Lucia was torn from Corbette’s grasp. The pain made her delirious. She didn’t know which way was up. Water soaked her heavy petticoats and skirts, and they tangled around her legs, ballast in the water. Her dress dragged her down. She would drown. She panicked. Her lungs burned.
Help! she screamed inside her head, pouring everything she had into sending Corbette a message through the Aether. She’d never been able to before, but surely the threat of drowning was enough to spark her weak power.
The Aether didn’t move for her. Not so much as a trickle. She shouldn’t fear water; she was Crane, for the Lady’s sake. Her panic should force the Change and free her from her murderous gown. She reached out, but she found nothing. No trace of the sparkling water that was her birthright. No Crane beating inside her.
She couldn’t hold her breath any longer. Liquid seeped into her mouth, and instinctively she coughed. No air. No light. No Aether. She choked on the river of death.
Drowning was a quiet affair. Welcoming, freezing. Be quiet, the river crooned. Be peaceful.
Her helplessness fueled a rage inside her. No, she told the river. She wouldn’t be complacent in her own demise. She fought her skirts, tried to find the ties that would free her.
And then someone grabbed her hand. Corbette’s mouth was suddenly on hers, and he was feeding her a breath. Lady of Life. She felt the ties snap and his blade against her skin. The sharp edge scraped her in his haste, but the pain jolted her oxygen-deprived mind. He helped wrestle her out of the fabric and dragged her to the surface. Her head broke water. Oxygen. Sweet, sweet oxygen. Her greed for it was so great she couldn’t force the water first from her lungs. She thrashed.
“Easy, easy now. I’ve got you.” Corbette towed her on her back in a lifeguard’s hold. He dragged her to the shore and up onto a hard, rocky beach. Her chest heaved. She couldn’t stop coughing. It felt like she’d swallowed the entire river. Only once she was safely out of the river’s reach did he collapse by her side,
her icy skin white as snow next to his sun-tinted arm. Their breath steamed in the cold. They lay side by side for a long moment, treasuring each breath of clean, easy air.
“Thank you,” Lucia whispered.
“I couldn’t Change.” His voice was hoarse.
She rolled her head to the side and looked at him. His wet black hair was plastered to his neck. He’d ditched his suit jacket and wore only wet wool trousers and a slick white linen shirt that clung to his soaking body. His hands were fisted against his sides. Why hadn’t he dried himself with the Aether? Why hadn’t he pulled fresh clothes and sluiced the water from his hair?
“You can’t Change?” she asked, as the impact of that thought hit her, another blow stole a precious breath. “You can’t touch the Aether.”
He stared at the strange swirling sky. There was no sign of the tunnel they’d fallen from. There was nothing to indicate they were underground at all.

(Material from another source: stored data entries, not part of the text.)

-- ==== Sys2Proof/Machine/QueueOps.lean ====
section
/-! DEFINITION. The words of a queue's program (21 R492 to R496). Each acts on the packet in hand of the queue `curQ`, counts one unit of budget, and moves to the next word through the loops that end there. -/

namespace Sys2Proof.Machine

/-! Running a program. -/

/-- Leaves or repeats the loops whose body ends at the packet's word (R493). -/
def Packet.settlePc : Nat → Packet → Packet
  | 0, p => p
  | n + 1, p =>
    match p.loops with
    | [] => p
    | (first, len, left) :: r =>
      if p.pc ≠ first + len then p
      else if left = 0 then Packet.settlePc n { p with loops := r }
      else { p with pc := first, loops := (first, len, left - 1) :: r }

/-- Goes on at a word (R493); loops nest at most four deep (R494). -/
def Packet.goto (p : Packet) (pc : Nat) : Packet := Packet.settlePc 5 { p with pc := pc, stage := .program }

/-- Goes on with the next word. -/
def Packet.next (p : Packet) : Packet := p.goto (p.pc + 1)

/-- Counts a word's unit of budget, once however long it waits (R493, R495). -/
def Packet.charge (p : Packet) : Packet := if p.stage = .program then { p with used := p.used + 1 } else p

/-- A queue register (R492). -/
def Packet.r (p : Packet) (n : BitVec 4) : DWord := p.regs.getD n.toNat 0

def Packet.setR (p : Packet) (n : BitVec 4) (x : DWord) : Packet := { p with regs := p.regs.set n.toNat x }

def State.putPacket (s : State) (q : BitVec 8) (p : Packet) : State := s.modQueue q fun x => { x with packet := some p }

/-- Ends a packet with PROGFAULT at its word (R495). -/
def State.progFault (s : State) (q : BitVec 8) (p : Packet) : State :=
  (s.reportPacket q p.id { status := 3, code := 0, pc := BitVec.ofNat 48 p.pc }).endPacket q p.id

/-- Runs a word of the program of queue `curQ`, unless the budget has run out (R495). -/
def State.runQ (s : State) (h : State → BitVec 8 → Packet → State) : State :=
  match s.curQ with
  | none => s
  | some q =>
    match (s.queue q).packet with
    | none => s
    | some p =>
      if p.stage = .entryWait then s
      else if p.stage = .program ∧ s.qBudget q ≤ p.used then s.progFault q p
      else h s q p.charge

/-- A word that changes only the packet in hand. -/
def State.packetWord (s : State) (f : Packet → Packet) : State := s.runQ fun t q p => t.putPacket q (f p).next

/-- A word that computes a register from two (R493). -/
def State.qalu (s : State) (d a b : BitVec 4) (op : DWord → DWord → DWord) : State := s.packetWord fun p => p.setR d (op (p.r a) (p.r b))

/-! Arithmetic. -/

/-- QLI (R493). -/
def execQli (d : BitVec 4) (i : BitVec 16) (s : State) : Out := .next (s.packetWord fun p => p.setR d (i.signExtend 64))

/-- QLSH (R493). -/
def execQlsh (d : BitVec 4) (i : BitVec 16) (s : State) : Out := .next (s.packetWord fun p => p.setR d (p.r d * 65536 + i.setWidth 64))

/-- QADDI (R493). -/
def execQaddi (d a : BitVec 4) (i : BitVec 16) (s : State) : Out := .next (s.packetWord fun p => p.setR d (p.r a + i.signExtend 64))

/-- QADD (R493). -/
def execQadd (d a b : BitVec 4) (s : State) : Out := .next (s.qalu d a b fun x y => x + y)

/-- QSUB (R493). -/
def execQsub (d a b : BitVec 4) (s : State) : Out := .next (s.qalu d a b fun x y => x - y)

/-- QAND (R493). -/
def execQand (d a b : BitVec 4) (s : State) : Out := .next (s.qalu d a b fun x y => x &&& y)

/-- QOR (R493). -/
def execQor (d a b : BitVec 4) (s : State) : Out := .next (s.qalu d a b fun x y => x ||| y)

/-- QXOR (R493). -/
def execQxor (d a b : BitVec 4) (s : State) : Out := .next (s.qalu d a b fun x y => x ^^^ y)

/-- QSHL (R493). -/
def execQshl (d a b : BitVec 4) (s : State) : Out := .next (s.qalu d a b fun x y => x <<< (y.toNat % 64))

/-- QSHR (R493). -/
def execQshr (d a b : BitVec 4) (s : State) : Out := .next (s.qalu d a b fun x y => x >>> (y.toNat % 64))

/-- QMUL (R493). -/
def execQmul (d a b : BitVec 4) (s : State) : Out := .next (s.qalu d a b fun x y => x * y)

/-- QDIVU (R493, R31): a zero divisor gives all ones. -/
def execQdivu (d a b : BitVec 4) (s : State) : Out := .next (s.qalu d a b fun x y => if y = 0 then ~~~(0 : DWord) else x / y)

/-- QMINU (R493). -/
def execQminu (d a b : BitVec 4) (s : State) : Out := .next (s.qalu d a b fun x y => if y.toNat < x.toNat then y else x)

/-! The staging record and memory windows. -/

/-- QLDP (R493). -/
def execQldp (d : BitVec 4) (o : BitVec 16) (s : State) : Out := .next (s.packetWord fun p => p.setR d (BitVec.ofNat 64 (field p.record o.toNat 8)))

/-- QSTP (R493). -/
def execQstp (d : BitVec 4) (o : BitVec 16) (s : State) : Out := .next (s.packetWord fun p => { p with record := splice p.record o.toNat (leBytes 8 (p.r d).toNat) })

/-- The byte of a window that a window word names, if the window holds the 8 bytes (R495): a + OFF, which wraps as all the arithmetic of a program does. -/
def State.windowByte (s : State) (q : BitVec 8) (p : Packet) (a : BitVec 4) (w : BitVec 2) (o : BitVec 14) : Option VA :=
  let x := (p.r a + o.setWidth 64).toNat
  if x % 8 ≠ 0 ∨ s.qWsize q w.toNat < x + 8 ∨ ownAperture ≤ (s.qWbase q w.toNat + x) % 2 ^ 48 then none
  else some (BitVec.ofNat 48 (s.qWbase q w.toNat + x))

/-- What QLDM does (R493, R495): it waits for what the part resolves. -/
def State.windowLoad (d a : BitVec 4) (w : BitVec 2) (o : BitVec 14) (s : State) (q : BitVec 8) (p : Packet) : State :=
  match s.windowByte q p a w o with
  | none => s.progFault q p
  | some va =>
    match State.engineFetch (queueKey q) none 2 s (s.whoQueue q) va 8 with
    | .wait s1 => s1
    | .stop s1 _ => s1.progFault q p
    | .ok s1 bs => (s1.dropReplies (queueKey q)).putPacket q (p.setR d (leDWord bs)).next

/-- QLDM (R493). -/
def execQldm (d a : BitVec 4) (w : BitVec 2) (o : BitVec 14) (s : State) : Out := .next (s.runQ (State.windowLoad d a w o))

/-- What QSTM does (R493, R495). -/
def State.windowStore (d a : BitVec 4) (w : BitVec 2) (o : BitVec 14) (s : State) (q : BitVec 8) (p : Packet) : State :=
  match s.windowByte q p a w o with
  | none => s.progFault q p
  | some va =>
    match s.engineTranslate (s.whoQueue q) va { write := true, read := false } 8 4 with
    | .wait s1 => s1
    | .stop s1 _ => s1.progFault q p
    | .ok s1 (pa, _) =>
      let bs := leBytes 8 (p.r d).toNat
      let s2 := match regionOf pa with
        | .peer x => (s1.sendPeer (queueKey q) x pa va (.store bs) (.lanes []) false).2
        | _ => s1.physWrite pa bs
      s2.putPacket q p.next

/-- QSTM (R493). -/
def execQstm (d a : BitVec 4) (w : BitVec 2) (o : BitVec 14) (s : State) : Out := .next (s.runQ (State.windowStore d a w o))

/-! Branches and loops. -/

/-- A branch (R493): forward by a number of words, if taken. -/
def State.qbranch (s : State) (off : Nat) (taken : Packet → Bool) : State :=
  s.runQ fun t q p => t.putPacket q (if taken p then p.goto (p.pc + 1 + off) else p.next)

/-- QBR (R493). -/
def execQbr (o : BitVec 16) (s : State) : Out := .next (s.qbranch o.toNat fun _ => true)

/-- QBZ (R493). -/
def execQbz (a : BitVec 4) (o : BitVec 16) (s : State) : Out := .next (s.qbranch o.toNat fun p => decide (p.r a = 0))

/-- QBNZ (R493). -/
def execQbnz (a : BitVec 4) (o : BitVec 16) (s : State) : Out := .next (s.qbranch o.toNat fun p => decide (p.r a ≠ 0))

/-- QBLTU (R493). -/
def execQbltu (a b : BitVec 4) (o : BitVec 12) (s : State) : Out := .next (s.qbranch o.toNat fun p => decide ((p.r a).toNat < (p.r b).toNat))

/-- QLOOP (R493): the next `len` words run `n` times. -/
def execQloop (n l : BitVec 8) (s : State) : Out :=
  .next (s.runQ fun t q p => t.putPacket q (({ p with loops := (p.pc + 1, l.toNat, n.toNat - 1) :: p.loops }).goto (p.pc + 1)))

/-! Timelines and the layer. -/

/-- QWAIT (R493, R498): a packet that waits already has its threshold and queue in its stage. -/
def execQwait (a : BitVec 4) (x : BitVec 8) (s : State) : Out :=
  .next (s.runQ fun t q p =>
    let w := match p.stage with
      | .qwait v r => (v, r)
      | _ => (p.r a, x)
    t.putPacket q (if satisfies (t.queue w.2).timeline w.1 then p.next else { p with stage := .qwait w.1 w.2 }))

/-- QSIG (R493). -/
def execQsig (a : BitVec 4) (s : State) : Out := .next (s.runQ fun t q p => (t.raise q (p.r a)).putPacket q p.next)

/-- QTLR (R493). -/
def execQtlr (d : BitVec 4) (x : BitVec 8) (s : State) : Out := .next (s.packetWord fun p => p.setR d (s.queue x).timeline)

/-- QLAYER (R493): a change of the layer starts the prefetch of R468. -/
def execQlayer (a : BitVec 4) (s : State) : Out :=
  .next (s.runQ fun t q p =>
    let c : BitVec 16 := (p.r a).setWidth 16
    let t1 := t.modQueue q fun x => { x with layer := c }
    (if (t.queue q).layer = c then t1 else t1.prefetch q c.toNat).putPacket q p.next)

/-! Dispatch. -/

/-- QGO (R493, R496): it waits while the queue's dispatch is blocked (R491, R502, R503). -/
def execQgo (s : State) : Out :=
  .next (s.runQ fun t q p =>
    match t.dispatch q p with
    | .blocked => t.putPacket q { p with stage := .dispatch }
    | .rejected u => u.endPacket q p.id
    | .taken u => u.endPacket q p.id)

/-- QREPEAT (R493, R495, R496): the program runs again with q14 one more. -/
def execQrepeat (s : State) : Out :=
  .next (s.runQ fun t q p =>
    if t.qRepmax q ≤ p.repeats then t.progFault q p
    else match t.dispatch q p with
      | .blocked => t.putPacket q { p with stage := .dispatch }
      | .rejected u => u.endPacket q p.id
      | .taken u => u.putPacket q { p.setR 14 (p.r 14 + 1) with pc := 0, loops := [], stage := .program, repeats := p.repeats + 1 })

/-- QCANCEL (R493). -/
def execQcancel (c : BitVec 8) (s : State) : Out :=
  .next (s.runQ fun t q p => (t.reportPacket q p.id { status := 1, code := c }).endPacket q p.id)

end Sys2Proof.Machine
end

She sat up and rubbed her arms to get the blood flowing. Lady be, she was so cold. What she’d taken for driftwood and rocks turned out to be metal scrap. Giant pipes and half-buried machinery and, beneath her fingers, ancient coins, bent fasteners, and small, lost buttons.
Something was deeply wrong. She tested herself. All her limbs seemed to be in order. Nothing broken, just bruised from the impact of hitting the water. A few scrapes from the slide and a thin line of blood where Corbette’s knife had cut the gown from her back. But when she reached inside herself for her totem self, her Crane, she found nothing. No trace of the bird spirit that had been her constant companion for the last five years. “The Crane is gone.”
“Yes.”
“You don’t feel the Raven inside you?”
He swallowed and shook his head.
“The pain when we hit the river.” Lady, Lady. Without her totem, was she even Kivati? She wrapped her arms around herself. “Are we dead?”